Biasanya di bulan [Juni] begini kita hanya bisa berharap dari air tangki. Tapi sekarang sudah ada sumur yang dekat, hati tidak was-was cari uang air tangki.
-Ama Hari, Warga Dusun 3 Desa Tanadjawa
Ama Hari termasuk agak mujur karena punya sedikit penghasilan bulanan. Walau tidak banyak, masih bisa membeli air meskipun harus sedikit berkorban menahan membeli kebutuhan kedua anak perempuan balitanya. Saat memasuki musim kemarau, Ama Hari akan was-was menghitung dan mencukupkan uang untuk kebutuhan dasar. Kurang lebih seperti ini matematikanya. Harga air satu tangki dengan muatan 5.000-liter mencapai Rp 250.000 di awal musim kemarau. Makin menuju ke penghujung musim kemarau, tentu harganya akan meningkat. Kadang mencapai Rp 500.000.
Air ini akan digunakan untuk berbagai kebutuhan mulai dari dimasak menjadi air minum, hingga berbagai kebutuhan rumah tangga belum lagi untuk memberi minum ternak, menyiram tanaman sayur dan mencuci kain tenun yang menjadi kerajinan utama para keluarga di Sabu. Biasanya air satu tangki hanya bertahan untuk 14 hari bagi satu rumah tangga dengan 5-8 anggota keluarga. Artinya, dalam satu hari rumah tangga mengonsumsi 300-liter untuk segala kebutuhan. Hasil survei IRGSC menunjukkan bahwa mayoritas penduduk Desa Tanadjawa menggunakan sekitar 15-25 liter per hari untuk kebutuhan personal hygiene dan air minum, sisanya untuk kebutuhan ternak, dan keperluan kerajinan tenun maupun produksi gula cair. Sementara, menurut UN untuk hidup layak setidaknya seseorang membutuhkan 50-liter air bersih per hari untuk keperluan kebersihan lingkungan, dan diri, memasak makanan dan air minum.

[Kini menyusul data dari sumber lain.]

-- ==== Sys2Proof/Tests/Slice0.lean ====
section
/-! SUPPORT. Tests: ill-formed terms refused, every row's decoding from a written-out word, the vectors of
95_test_vectors.md (named W, B, M, N, J, A, U, Y, X there), and states that meet the hypotheses of each statement. -/

namespace Sys2Proof.Tests

open Sys2Proof.Machine

/-! ### Well-formedness -/

theorem test_default_is_wellformed : Config.default.wellFormed = true := by decide
theorem test_wf_memory_of_no_cells : ({ Config.default with memSize := 0 } : Config).wellFormed = false := by decide
theorem test_wf_memory_too_large :
    ({ Config.default with memSize := 2 ^ 21 + 1 } : Config).wellFormed = false := by decide
theorem test_wf_cells_too_wide : ({ Config.default with cellBits := 33 } : Config).wellFormed = false := by decide
theorem test_wf_cells_too_narrow :
    ({ Config.default with cellBits := 16, memSize := 4 } : Config).wellFormed = false := by decide
theorem test_wf_code_is_no_cell : ({ Config.default with movMode16 := 0x200000#32 } : Config).wellFormed = false := by
  decide
/-- The narrowest and the widest cells that an instance can have, and the derived width of pc. -/
theorem test_wf_other_widths : ({ Config.default with cellBits := 17 } : Config).wellFormed = true
    ∧ ({ Config.default with cellBits := 32 } : Config).wellFormed = true ∧ Config.default.pcBits = 22 := by decide
theorem test_wf_two_opcodes_alike : ({ Config.default with opAdd := 0x06#32 } : Config).wellFormed = false := by decide
theorem test_wf_opcode_like_sentinel :
    ({ Config.default with opAdd := 0xFD#32 } : Config).wellFormed = false := by decide
theorem test_wf_breakpoint_moved : ({ Config.default with opBrk := 0xCD#32 } : Config).wellFormed = false := by decide
theorem test_wf_window_moved : ({ Config.default with regBase := 0x10000 } : Config).wellFormed = false := by decide
theorem test_wf_literal_in_window : (Instr.add (.lit 0x10FF8#32) (.lit 1#32)).wellFormed Config.default = false := by
  decide
theorem test_wf_second_literal_in_window :
    (Instr.sub (.lit 1#32) (.lit 0x11004#32)).wellFormed Config.default = false := by decide
theorem test_wf_literal_is_no_cell : (Instr.add (.lit 0x200000#32) (.lit 1#32)).wellFormed Config.default = false := by
  decide
theorem test_wf_designator_is_no_cell : (Instr.inc (.noReg 0x200000#32)).wellFormed Config.default = false := by decide
theorem test_wf_mode_is_no_cell :
    (Instr.mov (.other 0x200000#32) (.code .eax) (.lit 1#32)).wellFormed Config.default = false := by decide
theorem test_wf_raw_operand_is_no_cell :
    [Instr.int 0x200000#32, .jmp 0x200000#32, .jz 0x200000#32, .jnz 0x200000#32, .je (.lit 0#32) 0x200000#32,
      .jne (.lit 0#32) 0x200000#32].all (fun i => !i.wellFormed Config.default) = true := by decide
theorem test_wf_code_is_a_register : (Instr.inc (.noReg 12#32)).wellFormed Config.default = false := by decide
theorem test_wf_window_is_a_register : (Instr.dec (.noReg 0x10FFA#32)).wellFormed Config.default = false := by decide
theorem test_wf_other_mode_is_mode8 :
    (Instr.mov (.other 7#32) (.code .eax) (.lit 1#32)).wellFormed Config.default = false := by decide
theorem test_wf_other_mode_is_mode16 :
    (Instr.mov (.other 8#32) (.code .eax) (.lit 1#32)).wellFormed Config.default = false := by decide
theorem test_wf_mode16_has_no_cell :
    (Instr.mov .mode16 (.code .eax) (.lit 1#32)).wellFormed { Config.default with movMode16 := 7#32 } = false := by
  decide
theorem test_wf_image_too_long :
    ({ Config.default with memSize := 2 } : Config).imageOk [1#32, 2#32, 3#32] = false := by decide

theorem test_wf_image_element_is_no_cell : Config.default.imageOk [0x1FFFFF#32, 0x200000#32] = false := by decide

/-! ### Decoding, from the values of 30_encoding.md R92, R93 and 10_state.md R21 -/

theorem test_decode_nop : decode Config.default [0x00#32] = .ok .nop := by decide
theorem test_decode_hlt : decode Config.default [0x01#32] = .ok .hlt := by decide
theorem test_decode_mov :
    decode Config.default [0x02#32, 0x08#32, 0x11004#32, 0x10FF9#32] = .ok (.mov .mode16 (.window .rs) (.reg .ebx)) := by
  decide
theorem test_decode_int : decode Config.default [0x03#32, 0x10FF8#32] = .ok (.int 0x10FF8#32) := by decide
theorem test_decode_jmp : decode Config.default [0x04#32, 0x1FFFFF#32] = .ok (.jmp 0x1FFFFF#32) := by decide
theorem test_decode_add :
    decode Config.default [0x05#32, 0x05#32, 0x03#32] = .ok (.add (.lit 5#32) (.lit 3#32)) := by decide
theorem test_decode_sub :
    decode Config.default [0x06#32, 0x10FFC#32, 0x11005#32] = .ok (.sub (.reg .ax) (.lit 0x11005#32)) := by decide
theorem test_decode_mul :
    decode Config.default [0x07#32, 0x10FF7#32, 0x10FF8#32] = .ok (.mul (.lit 0x10FF7#32) (.reg .eax)) := by decide
theorem test_decode_div :
    decode Config.default [0x08#32, 0x11004#32, 0x11003#32] = .ok (.div (.reg .rs) (.reg .bdx)) := by decide
theorem test_decode_inc : decode Config.default [0x09#32, 0x00#32] = .ok (.inc (.code .eax)) := by decide
theorem test_decode_dec : decode Config.default [0x0A#32, 0x10FFE#32] = .ok (.dec (.window .cx)) := by decide
theorem test_decode_je :
    decode Config.default [0x0B#32, 0x08#32, 0x14#32] = .ok (.je (.lit 8#32) 0x14#32) := by decide
theorem test_decode_jne :
    decode Config.default [0x0C#32, 0x11004#32, 0x11004#32] = .ok (.jne (.reg .rs) 0x11004#32) := by decide
theorem test_decode_jz : decode Config.default [0x0D#32, 0x20#32] = .ok (.jz 0x20#32) := by decide
theorem test_decode_jnz : decode Config.default [0x0E#32, 0x05#32] = .ok (.jnz 0x05#32) := by decide
theorem test_decode_and :
    decode Config.default [0x0F#32, 0x11000#32, 0x01#32] = .ok (.and (.reg .bax) (.lit 1#32)) := by decide
theorem test_decode_uld : decode Config.default [0x10#32] = .ok .uld := by decide
theorem test_decode_brk : decode Config.default [0xCC#32] = .ok .brk := by decide
theorem test_decode_data : decode Config.default [0xFD#32] = .ok .secData := by decide
theorem test_decode_rom : decode Config.default [0xFE#32] = .ok .secRom := by decide
theorem test_decode_text : decode Config.default [0xFF#32] = .ok .secText := by decide
theorem test_decode_unknown : decode Config.default [0x42#32, 0#32] = .error (.unrecognized 0x42#32) := by decide
theorem test_decode_needs_all_21_bits :
    decode Config.default [0x100002#32] = .error (.unrecognized 0x100002#32) := by decide
theorem test_decode_missing_operand : decode Config.default [0x02#32, 7#32, 1#32] = .error (.truncated .mov) := by
  decide
theorem test_decode_no_cell : decode Config.default [] = .error .noCell := by decide
/-- `add 5 3` as one number: 0x05 in bits 20..0, 5 in bits 41..21, 3 in bits 62..42. -/
theorem test_table_word : decodeTableWord 64 (0x05 + 5 * 2 ^ 21 + 3 * 2 ^ 42) = some (.add (.lit 5#32) (.lit 3#32)) := by
  decide
theorem test_table_word_zero_operands :
    decodeTableWord 24 0x02 = some (.mov (.other 0#32) (.code .eax) (.lit 0#32)) := by decide
theorem test_every_row_has_its_own_value :
    Opcode.all.all (fun op => decodeOpcode Config.default (op.value Config.default) == some op) = true := by decide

Untuk memenuhi kebutuhan air yang masih jauh dari layak, orang Desa Tanajawa menghabiskan minimal Rp 500.000 per rumah tangga. Angka ini bisa menanjak hingga Rp 750.000 di pertengahan musim panas dan memuncak hingga mencapai Rp 1.000.000 di penghujung tahun. Untuk mengetahui arti angka-angka ini kita perlu melihat pola pendapatan orang-orang Tanadjawa yang mayoritas bergantung pada pertanian, tenun dan menjual gula lontar. Survei IRGSC menunjukkan bahwa sekitar 45% penduduk Tanadjawa memiliki penghasilan tahunan sebesar Rp 12-25 juta per tahun. Sebanyak 35% memiliki penghasilan tahunan kurang dari Rp 12 juta per tahun. Ini berarti sebanyak 80% penduduk hanya memiliki kurang dari Rp 1 juta rupiah per bulan, hingga Rp 2 juta per bulan. Jika kita melihat skenario penghasilan tertinggi, ternyata untuk memenuhi kebutuhan air yang masih jauh dari layak, orang Tanadjawa setidaknya menggunakan 25% dari pendapatannya. Dapat dibayangkan proporsi pengeluaran untuk pemenuhan kebutuhan air bagi skenario keluarga dengan pendapatan yang lebih rendah.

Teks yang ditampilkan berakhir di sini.